### Data for this exercise

/-! ## Conditions and replies -/

/-- Raising a condition writes its own record alone, by its flags, with its stamp (R179); the alert test forms one ALERT of every
announceable condition, in ascending code order, exactly when the latch is clear and there is one (R180). An event other than a frame
computation raises its condition with the frame counter as stamp and makes the alert test at once (R179). -/
def Obligations.ConditionsAreRaisedAndAnnounced : Prop :=
  (∀ (n : Word32) (d : Detail) (s : State) (i : Fin 15),
      let c := s.cu.conditions[i]
      let o : Occurrence := { stamp := n, detail := d }
      (s.post n d).cu.conditions[i] =
        if i ≠ d.code then c
        else if c.reported = true then { c with again := true, latest := some o }
        else if c.pending = true then { c with latest := some o }
        else { c with pending := true, first := some o, latest := some o }) ∧
    (∀ s : State, (s.cu.latch = true ∨ ∀ i : Fin 15, (s.cu.conditions[i]).announceable = false) → s.alertTest = s) ∧
    (∀ (s : State) (j : Fin 15), s.cu.latch = false → (s.cu.conditions[j]).announceable = true →
      (s.alertTest).cu.latch = true ∧
      (s.alertTest).link.tx = s.link.tx ++ [.alert (((List.finRange 15).filter fun i : Fin 15 =>
        (s.cu.conditions[i]).announceable).filterMap fun i : Fin 15 => (s.cu.conditions[i]).first)] ∧
      ∀ i : Fin 15, (s.alertTest).cu.conditions[i] =
        if (s.cu.conditions[i]).announceable = true then { s.cu.conditions[i] with reported := true } else s.cu.conditions[i]) ∧
    ∀ (d : Detail) (s : State), s.raise d = (s.post s.ec.counter d).alertTest

/-- STATUS, TIME_GET, OUTMAP_GET, POOL_GET, TEMPO_GET, SCHED_GET and COND_GET answer OK with what their rules list and change
nothing. -/
def Obligations.QueriesReportAndKeep : Prop :=
  ∀ (r : Request) (s : State), r.payload = [] →
    (Applies .status r s → exec (.status r) s = .next (s.accepted.replied .status r .ok
      ([byteOf s.ec.engine.code, byteOf s.ec.reasons.code, byteOf s.ec.haltAction.code, byteOrNone (s.ec.rate.map Rate.code)]
        ++ bytesOf 4 s.ec.counter.toNat ++ bytesOf 2 s.ec.fade ++ bytesOf 2 s.ec.goal
        ++ [flagByte s.ec.clockAbsent, byteOf s.ec.rateResult.code]
        ++ bytesOf 2 s.ec.budgetUsed ++ bytesOf 2 s.ec.capacity ++ [flagByte s.port.drive, flagByte s.port.bypass]))) ∧
    (Applies .timeGet r s → exec (.timeGet r) s = .next (s.accepted.replied .timeGet r .ok (bytesOf 4 s.ec.counter.toNat))) ∧
    (Applies .outmapGet r s → exec (.outmapGet r) s = .next (s.accepted.replied .outmapGet r .ok
      ((s.port.edited.toList.flatMap fun e => byteOf e.mode.code :: signedBytes 4 e.source) ++ [byteOf s.ec.timeSlots]))) ∧
    (Applies .poolGet r s → exec (.poolGet r) s = .next (s.accepted.replied .poolGet r .ok
      (bytesOf 2 s.dmc.clean.length ++ bytesOf 2 s.dmc.dirty.length ++ [byteOf s.dmc.scrubber.toList.length]
        ++ bytesOf 2 (match s.dmc.scrubber with | some p => p.val | none => 0xFFFF)
        ++ bytesOf 2 (s.dmc.lines.toList.map fun l => l.pages.length).sum
        ++ bytesOf 2 ((s.dmc.lines.toList.filter fun l => l.state = .waiting).map fun l => l.pageCount).sum
        ++ byteOf s.dmc.waitList.length :: s.dmc.waitList.map fun k => byteOf k))) ∧
    (Applies .tempoGet r s → exec (.tempoGet r) s = .next (s.accepted.replied .tempoGet r .ok
      (bytesOf 4 s.mu.tempo ++ [byteOf s.mu.tracker.state.code]
        ++ (match s.mu.tracker.lastMark with | some m => 1 :: bytesOf 4 m.toNat | none => 0 :: bytesOf 4 0)
        ++ byteOf s.mu.tracker.intervals.length :: s.mu.tracker.intervals.flatMap (bytesOf 4)
        ++ bytesOf 4 s.mu.beatPhase))) ∧
    (Applies .schedGet r s → exec (.schedGet r) s = .next (s.accepted.replied .schedGet r .ok
      (bytesOf 2 s.sru.freeEntries ++ bytesOf 2 s.sru.staging.length ++ bytesOf 2 s.sru.dueNow.length
        ++ byteOf s.sru.queue.length :: s.sru.queue.flatMap fun a =>
          byteOf a.handle :: bytesOf 4 a.frame.toNat ++ bytesOf 2 a.entries.length ++ [flagByte a.isDue]))) ∧
    (Applies .condGet r s → exec (.condGet r) s = .next (s.accepted.replied .condGet r .ok
      (flagByte s.cu.latch :: s.cu.conditions.toList.flatMap fun c =>
        byteOf (c.enabled.toNat + 2 * c.pending.toNat + 4 * c.reported.toNat + 8 * c.again.toNat)
          :: occurrenceBytes c.first ++ occurrenceBytes c.latest)))

/-- LINE_GET, TAP_GET and MOD_GET answer OK with the record of the index, field by field in the order of R64, R87 and R134, and
change nothing; an index beyond the table is refused BAD_INDEX. -/
def Obligations.RecordQueriesReportAndKeep : Prop :=
  ∀ (r : Request) (s : State) (x : Byte), r.payload = [x] →
    (Applies .lineGet r s →
      (63 < x.toNat → exec (.lineGet r) s = .next (s.accepted.replied .lineGet r .badIndex [])) ∧
      ∀ k : LineIx, k.val = x.toNat →
        let l := s.dmc.lines[k]
        exec (.lineGet r) s = .next (s.accepted.replied .lineGet r .ok
          ([byteOf l.state.code, byteOf l.slot, l.tag, flagByte l.keep] ++ bytesOf 4 l.length ++ bytesOf 2 l.pageCount
            ++ bytesOf 4 l.w ++ [byteOrNone l.source] ++ signedBytes 2 l.sendTarget ++ signedBytes 2 l.sendGain
            ++ bytesOf 2 l.damping ++ signedBytes 4 l.dampMem ++ bytesOf 2 l.refs
            ++ [byteOf (if k ∈ s.dmc.waitList then s.dmc.waitList.idxOf k + 1 else 0)]
            ++ l.pages.flatMap fun g => bytesOf 2 g))) ∧
    (Applies .tapGet r s → ∀ j : TapIx, j.val = x.toNat →
      let t := s.taps[j]
      exec (.tapGet r) s = .next (s.accepted.replied .tapGet r .ok
        ([byteOf t.state.code, byteOf t.slot, byteOf t.source]
          ++ (match t.dest with | .bus b => [0, byteOf b] | .line k => [1, byteOf k])
          ++ (match t.spec with | .fixed v => 0 :: bytesOf 4 v | .tempo num den => [1, byteOf num, byteOf den, 0, 0])
          ++ bytesOf 4 t.target ++ [byteOf t.retuneMode.code] ++ bytesOf 2 t.retuneLength
          ++ (match t.retune with
            | .idle => 0 :: bytesOf 4 t.position ++ List.replicate 17 0
            | .fading n k F none => 1 :: bytesOf 4 t.position ++ bytesOf 4 n ++ bytesOf 2 k ++ bytesOf 2 F ++ List.replicate 9 0
            | .fading n k F (some p) =>
              1 :: bytesOf 4 t.position ++ bytesOf 4 n ++ bytesOf 2 k ++ bytesOf 2 F ++ [0, 0, 0, 0, 1] ++ bytesOf 4 p
            | .gliding st => 2 :: bytesOf 4 t.position ++ List.replicate 8 0 ++ bytesOf 4 st ++ List.replicate 5 0)
          ++ [byteOrNone (t.modulator.map Fin.val)] ++ bytesOf 2 t.depth ++ signedBytes 2 t.gainTarget
          ++ signedBytes 2 t.gain))) ∧
    (Applies .modGet r s →
      (15 < x.toNat → exec (.modGet r) s = .next (s.accepted.replied .modGet r .badIndex [])) ∧
      ∀ i : ModIx, i.val = x.toNat →
        let m := s.mu.mods[i]
        exec (.modGet r) s = .next (s.accepted.replied .modGet r .ok
          (byteOf m.shape.code :: bytesOf 4 m.increment
            ++ (match m.lock with | some l => [byteOf l.num, byteOf l.den] | none => [0, 0]) ++ [flagByte m.beatSync]
            ++ bytesOf 4 m.phase ++ bytesOf 2 m.random.toNat ++ signedBytes 2 m.randomCurrent
            ++ signedBytes 2 m.randomPrevious ++ signedBytes 2 m.value)))

/-! ## Engine -/

/-- INIT sets every block to its INIT values for the rate, makes the engine INITIALIZING with page 0 in the scrubber and every other
page dirty, and keeps the drive and bypass flags, the condition records, the latch and the link (R22, R33, R65, R88, R89, R144, R161,
R164, R187). A rate or halt action outside its set is refused BAD_VALUE (R164). That what governs the frame in progress stays as its
boundary took it is the model's reading (notes/assumptions/14.md). -/
def Obligations.InitSetsEveryBlock : Prop :=
  (∀ (r : Request) (s : State) (rate action : Byte), Applies .init r s → r.payload = [rate, action] →
    1 < rate.toNat ∨ 1 < action.toNat → exec (.init r) s = .next (s.accepted.replied .init r .badValue [])) ∧
  ∀ (r : Request) (s : State) (rate : Rate) (action : HaltAction), Applies .init r s →
    r.payload = [byteOf rate.code, byteOf action.code] →
    ∃ t, exec (.init r) s = .next t ∧
      t.ec = {
        engine := .initializing, reasons := HaltReasons.none, haltAction := action, rate := some rate, counter := 0,
        fade := 0, goal := 0, clockAbsent := false, clockTimer := false, span := none, rateResult := .none,
        tally := Tally.empty, budgetUsed := 0 } ∧
      (∀ k : LineIx, t.dmc.lines[k] = Line.freeValue) ∧ t.dmc.waitList = [] ∧ t.dmc.roundRobin = 0 ∧
      t.dmc.clean = [] ∧ t.dmc.scrubber = some 0 ∧ t.dmc.dirty = allPages.drop 1 ∧
      (∀ j : TapIx, t.taps[j] = Tap.freeValue) ∧
      t.mu.tempo = rate.fs / 2 ∧ t.mu.beatPhase = 0 ∧ t.mu.tracker = Tracker.resetValue ∧
      (∀ i : ModIx, t.mu.mods[i] = Modulator.resetValue i) ∧
      (∀ b : BusIx, t.fe.busValues[b] = 0) ∧ t.fe.computation = none ∧
      (∀ i : SlotIx, t.sru.slots[i] = Slot.resetValue) ∧ t.sru.staging = [] ∧ t.sru.dueNow = [] ∧ t.sru.queue = [] ∧
      t.cu = { s.cu with probe := Probe.resetValue, counters := Counters.zero } ∧
      t.port.receive = List.replicate rate.timeSlots 0 ∧ t.port.previous = List.replicate rate.timeSlots 0 ∧
      t.port.before = List.replicate rate.timeSlots 0 ∧ (∀ b : BusIx, t.port.held[b] = 0 ∧ t.port.transmit[b] = 0) ∧
      (∀ e : EntryIx, t.port.edited[e] = MapEntry.resetValue ∧ t.port.inUse[e] = MapEntry.resetValue) ∧
      t.port.drive = s.port.drive ∧ t.port.bypass = s.port.bypass ∧ t.port.latch = s.port.latch ∧ t.port.generator = 1 ∧
      t.port.checker = Checker.resetValue ∧
      t.link = { s.link with rx := s.link.rx.tail, tx := s.link.tx ++ [.reply Kind.init.code r.tag .ok []] } ∧
      t.pending = s.pending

######

(The task): The required answer is the run of lines above, starting at the line with "exec (.lineGet r) s = .next (s.accepted.replied .lineGet r .ok" and ending at the line with "signedBytes 2 l.sendGain", reproduced exactly with both ends.

(Answer):
        exec (.lineGet r) s = .next (s.accepted.replied .lineGet r .ok
          ([byteOf l.state.code, byteOf l.slot, l.tag, flagByte l.keep] ++ bytesOf 4 l.length ++ bytesOf 2 l.pageCount
            ++ bytesOf 4 l.w ++ [byteOrNone l.source] ++ signedBytes 2 l.sendTarget ++ signedBytes 2 l.sendGain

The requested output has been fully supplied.